Task requirements:
Using the entries that follow, write out the line containing "readingsOut := s.readingsOut ++ (feedRef s.buf bs).2.map", the line containing "(∀ (s : State)", and every line between them, exactly and nothing else.

(Saved data entries)
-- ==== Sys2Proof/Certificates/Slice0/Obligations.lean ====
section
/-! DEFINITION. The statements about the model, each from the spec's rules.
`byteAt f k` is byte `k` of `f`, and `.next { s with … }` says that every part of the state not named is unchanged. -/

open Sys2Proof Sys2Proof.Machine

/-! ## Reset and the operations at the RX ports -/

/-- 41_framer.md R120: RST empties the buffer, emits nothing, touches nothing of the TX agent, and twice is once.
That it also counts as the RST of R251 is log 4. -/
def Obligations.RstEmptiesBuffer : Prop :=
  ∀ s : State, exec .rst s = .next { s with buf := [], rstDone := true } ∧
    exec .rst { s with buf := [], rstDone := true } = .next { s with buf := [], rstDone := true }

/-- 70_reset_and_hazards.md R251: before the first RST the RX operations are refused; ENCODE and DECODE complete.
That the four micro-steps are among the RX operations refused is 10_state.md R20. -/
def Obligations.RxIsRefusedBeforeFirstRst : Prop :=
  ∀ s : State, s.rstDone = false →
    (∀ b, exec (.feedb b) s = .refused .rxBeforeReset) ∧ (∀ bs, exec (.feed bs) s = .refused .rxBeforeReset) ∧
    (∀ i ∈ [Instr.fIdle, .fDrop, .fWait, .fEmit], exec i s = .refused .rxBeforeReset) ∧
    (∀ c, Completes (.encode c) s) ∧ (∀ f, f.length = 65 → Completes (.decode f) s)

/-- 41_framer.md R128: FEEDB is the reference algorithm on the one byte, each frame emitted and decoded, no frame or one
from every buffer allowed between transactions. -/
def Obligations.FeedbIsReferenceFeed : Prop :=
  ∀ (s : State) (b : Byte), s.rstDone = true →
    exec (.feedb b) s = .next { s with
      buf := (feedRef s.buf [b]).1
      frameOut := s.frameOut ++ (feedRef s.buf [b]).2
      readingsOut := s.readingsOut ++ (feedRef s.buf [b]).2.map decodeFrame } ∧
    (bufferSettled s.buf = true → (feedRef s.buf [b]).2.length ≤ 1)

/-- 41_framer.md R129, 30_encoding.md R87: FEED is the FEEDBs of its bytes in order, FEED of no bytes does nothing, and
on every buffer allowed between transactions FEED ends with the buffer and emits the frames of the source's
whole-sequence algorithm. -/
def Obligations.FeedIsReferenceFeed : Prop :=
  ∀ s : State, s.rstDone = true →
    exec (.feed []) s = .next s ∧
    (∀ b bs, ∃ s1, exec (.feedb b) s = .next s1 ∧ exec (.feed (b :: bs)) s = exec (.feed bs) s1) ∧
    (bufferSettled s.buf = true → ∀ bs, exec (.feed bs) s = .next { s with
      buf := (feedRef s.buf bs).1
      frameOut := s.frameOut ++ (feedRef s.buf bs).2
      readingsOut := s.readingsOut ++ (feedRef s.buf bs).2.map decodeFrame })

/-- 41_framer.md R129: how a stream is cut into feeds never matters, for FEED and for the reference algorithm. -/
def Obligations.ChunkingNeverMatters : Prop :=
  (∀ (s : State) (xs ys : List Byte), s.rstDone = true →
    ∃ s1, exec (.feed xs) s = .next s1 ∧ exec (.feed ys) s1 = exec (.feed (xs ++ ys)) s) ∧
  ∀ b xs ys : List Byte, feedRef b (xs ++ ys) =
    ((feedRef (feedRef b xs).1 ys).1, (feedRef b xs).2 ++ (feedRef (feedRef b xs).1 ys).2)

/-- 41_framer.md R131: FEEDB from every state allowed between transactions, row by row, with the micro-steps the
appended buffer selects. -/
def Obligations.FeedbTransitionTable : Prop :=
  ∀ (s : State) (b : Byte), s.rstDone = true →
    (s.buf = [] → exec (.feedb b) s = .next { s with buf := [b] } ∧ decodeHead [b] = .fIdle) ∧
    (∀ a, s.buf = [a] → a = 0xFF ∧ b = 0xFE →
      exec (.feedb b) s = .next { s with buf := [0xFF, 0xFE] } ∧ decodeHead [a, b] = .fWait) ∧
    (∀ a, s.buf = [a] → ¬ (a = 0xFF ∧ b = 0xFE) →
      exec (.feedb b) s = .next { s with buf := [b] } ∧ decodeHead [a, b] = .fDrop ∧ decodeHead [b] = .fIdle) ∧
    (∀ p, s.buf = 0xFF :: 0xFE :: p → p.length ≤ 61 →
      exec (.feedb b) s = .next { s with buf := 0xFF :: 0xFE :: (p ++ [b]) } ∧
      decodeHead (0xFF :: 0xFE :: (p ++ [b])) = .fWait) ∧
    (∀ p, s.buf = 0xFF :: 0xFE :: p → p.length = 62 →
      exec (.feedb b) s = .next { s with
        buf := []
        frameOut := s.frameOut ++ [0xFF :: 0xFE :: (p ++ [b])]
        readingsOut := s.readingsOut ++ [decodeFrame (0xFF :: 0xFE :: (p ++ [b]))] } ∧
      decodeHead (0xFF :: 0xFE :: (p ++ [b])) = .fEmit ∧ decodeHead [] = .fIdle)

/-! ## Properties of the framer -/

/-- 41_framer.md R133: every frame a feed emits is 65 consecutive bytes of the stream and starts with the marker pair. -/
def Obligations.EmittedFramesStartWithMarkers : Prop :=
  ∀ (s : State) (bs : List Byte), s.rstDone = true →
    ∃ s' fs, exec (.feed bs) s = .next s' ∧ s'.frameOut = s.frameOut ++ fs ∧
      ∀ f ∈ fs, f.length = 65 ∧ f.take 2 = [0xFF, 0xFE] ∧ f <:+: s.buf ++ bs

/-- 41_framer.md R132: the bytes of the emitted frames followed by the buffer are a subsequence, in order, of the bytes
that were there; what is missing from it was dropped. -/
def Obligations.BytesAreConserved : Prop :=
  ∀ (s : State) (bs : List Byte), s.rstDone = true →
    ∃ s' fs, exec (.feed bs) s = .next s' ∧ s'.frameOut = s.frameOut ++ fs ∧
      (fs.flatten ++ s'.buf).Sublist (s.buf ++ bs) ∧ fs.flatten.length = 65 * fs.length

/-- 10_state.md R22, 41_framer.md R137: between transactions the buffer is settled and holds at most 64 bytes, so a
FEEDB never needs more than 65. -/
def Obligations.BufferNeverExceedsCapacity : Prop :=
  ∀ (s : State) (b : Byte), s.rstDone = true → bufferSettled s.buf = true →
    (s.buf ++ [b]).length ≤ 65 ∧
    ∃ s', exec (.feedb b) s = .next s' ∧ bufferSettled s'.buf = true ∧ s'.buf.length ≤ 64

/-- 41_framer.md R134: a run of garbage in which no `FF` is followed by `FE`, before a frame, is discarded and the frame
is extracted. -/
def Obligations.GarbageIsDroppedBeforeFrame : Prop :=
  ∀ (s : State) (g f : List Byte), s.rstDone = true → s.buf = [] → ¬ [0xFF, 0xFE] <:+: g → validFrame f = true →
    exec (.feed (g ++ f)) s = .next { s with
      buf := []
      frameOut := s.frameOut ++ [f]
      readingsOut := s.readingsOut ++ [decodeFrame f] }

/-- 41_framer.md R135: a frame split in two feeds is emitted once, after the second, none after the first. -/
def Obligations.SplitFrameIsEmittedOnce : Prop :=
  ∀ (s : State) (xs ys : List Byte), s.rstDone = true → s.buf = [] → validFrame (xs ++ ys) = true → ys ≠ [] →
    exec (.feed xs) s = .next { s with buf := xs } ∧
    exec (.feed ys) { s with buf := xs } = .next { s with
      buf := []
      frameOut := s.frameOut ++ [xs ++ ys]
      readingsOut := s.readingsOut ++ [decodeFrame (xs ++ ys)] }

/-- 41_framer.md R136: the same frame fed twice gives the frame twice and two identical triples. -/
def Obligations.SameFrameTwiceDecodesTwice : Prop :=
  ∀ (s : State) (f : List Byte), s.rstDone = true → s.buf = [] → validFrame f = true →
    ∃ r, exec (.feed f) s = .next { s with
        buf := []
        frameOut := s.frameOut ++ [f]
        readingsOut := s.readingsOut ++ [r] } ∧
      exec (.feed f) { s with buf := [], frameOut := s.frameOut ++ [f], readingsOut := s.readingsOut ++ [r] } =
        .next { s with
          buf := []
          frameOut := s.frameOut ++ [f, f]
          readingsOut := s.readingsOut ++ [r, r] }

Finished task:
      readingsOut := s.readingsOut ++ (feedRef s.buf bs).2.map decodeFrame })

/-- 41_framer.md R129: how a stream is cut into feeds never matters, for FEED and for the reference algorithm. -/
def Obligations.ChunkingNeverMatters : Prop :=
  (∀ (s : State) (xs ys : List Byte), s.rstDone = true →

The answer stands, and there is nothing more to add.